Hu Ji, Zhao Fu-Ying, Huang Bin, Ran Jing, Chen Mei-Yuan, Liu Hai-Lin, Deng You-Song, Zhao Xia, Han Xiao-Fan
Department of General Surgery, The First People's Hospital of Chongqing Liang Jiang New Area, Chongqing, China.
Department of Medical Laboratory, The First People's Hospital of Chongqing Liang Jiang New Area, Chongqing, China.
Front Genet. 2021 Jan 13;11:614160. doi: 10.3389/fgene.2020.614160. eCollection 2020.
To develop and validate a CpG-based classifier for preoperative discrimination of early and advanced-late stage colorectal cancer (CRC).
We identified an epigenetic signature based on methylation status of multiple CpG sites (CpGs) from 372 subjects in The Cancer Genome Atlas (TCGA) CRC cohort, and an external cohort (GSE48684) with 64 subjects by LASSO regression algorithm. A classifier derived from the methylation signature was used to establish a multivariable logistic regression model to predict the advanced-late stage of CRC. A nomogram was further developed by incorporating the classifier and some independent clinical risk factors, and its performance was evaluated by discrimination and calibration analysis. The prognostic value of the classifier was determined by survival analysis. Furthermore, the diagnostic performance of several CpGs in the methylation signature was evaluated.

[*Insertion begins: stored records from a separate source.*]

/-! ### The flagged write (41 R152) -/

/-- Everything the flagged write does: VF holds the flag, the destination the result unless it is VF. -/
@[simp] theorem State.writeFlagged_reg (s : State) (x : Nibble) (v : Byte) (c : Bool) (r : Nibble) :
    (s.writeFlagged x v c).reg r = if r = vf then flagByte c else if r = x then v else s.reg r := by
  simp [State.writeFlagged]

theorem State.writeFlagged_state (s : State) (x : Nibble) (v : Byte) (c : Bool) :
    ∃ x', s.writeFlagged x v c = { s with x := x' } := ⟨_, rfl⟩

end Sys2Proof.Machine
end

The eight-CpG-based methylation signature discriminated early stage from advanced-late stage CRC, with a satisfactory AUC of more than 0.700 in both the training and validation sets. This methylation classifier was identified as an independent predictor for CRC staging. The nomogram showed favorable predictive power for preoperative staging, and the C-index reached 0.817 (95% CI: 0.753-0.881) and 0.817 (95% CI: 0.721-0.913) in another training set and validation set respectively, with good calibration. The patients stratified in the high-risk group by the methylation classifier had significantly worse survival outcome than those in the low-risk group. Combination diagnosis utilizing only four of the eight specific CpGs performed well, even in CRC patients with low CEA level or at early stage.

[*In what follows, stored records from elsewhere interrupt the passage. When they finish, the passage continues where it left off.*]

-- ==== Sys2Proof/Laws/HostOps.lean ====
section
/-! SUPPORT. One lemma per host operation's helper: the raw write's bytes, the key map, the row-major pixel. -/

namespace Sys2Proof.Machine

/-- Everything the raw write's loop does, when it ends inside memory (45 R192). -/
theorem Memory.get_putAll (bs : List Byte) : ∀ (m : Memory) (a b : Nat), a + bs.length ≤ 4096 →
    Memory.get (m.putAll a bs) b = if h : a ≤ b ∧ b - a < bs.length then bs[b - a]'h.2 else Memory.get m b := by
  induction bs with
  | nil => intro m a b _; simp [Memory.putAll]
  | cons v bs ih =>
    intro m a b hlen
    rw [List.length_cons] at hlen
    simp only [Memory.putAll]
    rw [ih (m.put a v) (a + 1) b (by omega), Memory.get_put]
    by_cases hb : b = a
    · subst hb
      rw [dif_neg (by omega), if_pos ⟨rfl, by omega⟩]
      simp
    · rw [if_neg (fun e : b = a ∧ a < 4096 => hb e.1)]
      by_cases h : a + 1 ≤ b ∧ b - (a + 1) < bs.length
      · rw [dif_pos h, dif_pos (show a ≤ b ∧ b - a < (v :: bs).length by simp only [List.length_cons]; omega)]
        have e : b - a = (b - (a + 1)) + 1 := by omega
        simp only [e, List.getElem_cons_succ]
      · rw [dif_neg h, dif_neg (fun h' => h (by simp only [List.length_cons] at h'; omega))]

theorem Memory.putAll_wf (bs : List Byte) : ∀ {m : Memory} (_ : m.wf) (a : Nat), (m.putAll a bs).wf := by
  induction bs with
  | nil => intro m h _; exact h
  | cons v bs ih => intro m h a; exact ih (Memory.put_wf h a v) (a + 1)

/-- Every logical key answers to the code the map gives it (10_state R35). -/
theorem logicalKey_of_keymap : ∀ p ∈ Config.keymap, logicalKey p.2 = some p.1 := by
  intro p hp
  have h : (Config.keymap.all fun q => logicalKey q.2 == some q.1) = true := by rfl
  simpa using List.all_eq_true.1 h p hp

/-- A code that answers is in the map (10_state R35). -/
theorem keymap_of_logicalKey {code : Byte} {k : Nibble} (h : logicalKey code = some k) : (k, code) ∈ Config.keymap := by
  unfold logicalKey at h
  cases hf : Config.keymap.find? (fun p => p.2 == code) with
  | none => rw [hf] at h; cases h
  | some p =>
    rw [hf] at h
    have h1 := List.mem_of_find?_eq_some hf
    have h2 := List.find?_some hf
    simp only [Option.map_some, Option.some.injEq] at h
    simp only [beq_iff_eq] at h2
    rw [← h, ← h2]
    exact h1

/-- One count of a timer: truncated subtraction (45 R193). -/
theorem countDown_toNat (t : Byte) : (countDown t).toNat = t.toNat - 1 := by
  have ht := t.isLt
  unfold countDown
  split
  · rw [BitVec.toNat_sub, show (1 : Byte).toNat = 1 from rfl]
    omega
  · omega

/-- The row-major pixel inside the grid (45 R196). -/
theorem State.linearPixel_eq (s : State) (c : Fin 64) (l : Fin 32) :
    s.linearPixel (l.val * 64 + c.val) = s.pixel c l := by
  have hc := c.isLt
  have hl := l.isLt
  have h1 : (l.val * 64 + c.val) / 64 = l.val := by omega
  have h2 : (l.val * 64 + c.val) % 64 = c.val := by omega
  unfold State.linearPixel
  rw [dif_pos (by omega)]
  congr 1
  · exact Fin.ext h2
  · exact Fin.ext h1

end Sys2Proof.Machine
end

Our classifier is a valuable predictive indicator that can supplement established methods for more accurate preoperative staging and also provides prognostic information for CRC patients. Besides, the combination of multiple CpGs has a high value in the diagnosis of CRC.
开发并验证一种基于CpG的分类器,用于术前鉴别早期和晚期结直肠癌(CRC)。
我们基于来自癌症基因组图谱(TCGA)CRC队列中372名受试者以及一个包含64名受试者的外部队列(GSE48684)中多个CpG位点(CpGs)的甲基化状态,通过LASSO回归算法确定了一种表观遗传特征。从甲基化特征衍生出的分类器用于建立多变量逻辑回归模型,以预测CRC的晚期阶段。通过纳入该分类器和一些独立的临床风险因素进一步构建列线图,并通过判别分析和校准分析评估其性能。通过生存分析确定该分类器的预后价值。此外,还评估了甲基化特征中几个CpGs的诊断性能。
基于八个CpG的甲基化特征能够区分早期和晚期CRC,在训练集和验证集中的曲线下面积(AUC)均超过0.700,令人满意。该甲基化分类器被确定为CRC分期的独立预测指标。列线图对术前分期显示出良好的预测能力,在另一个训练集和验证集中的C指数分别达到0.817(95%可信区间:0.753 - 0.881)和0.817(95%可信区间:0.721 - 0.913),校准良好。通过甲基化分类器分层为高风险组的患者生存结局明显比低风险组差。即使在癌胚抗原(CEA)水平低或处于早期的CRC患者中,仅利用八个特定CpGs中的四个进行联合诊断也表现良好。
我们的分类器是一个有价值的预测指标,可补充现有方法以实现更准确的术前分期,同时也为CRC患者提供预后信息。此外,多个CpGs的联合在CRC诊断中具有很高的价值。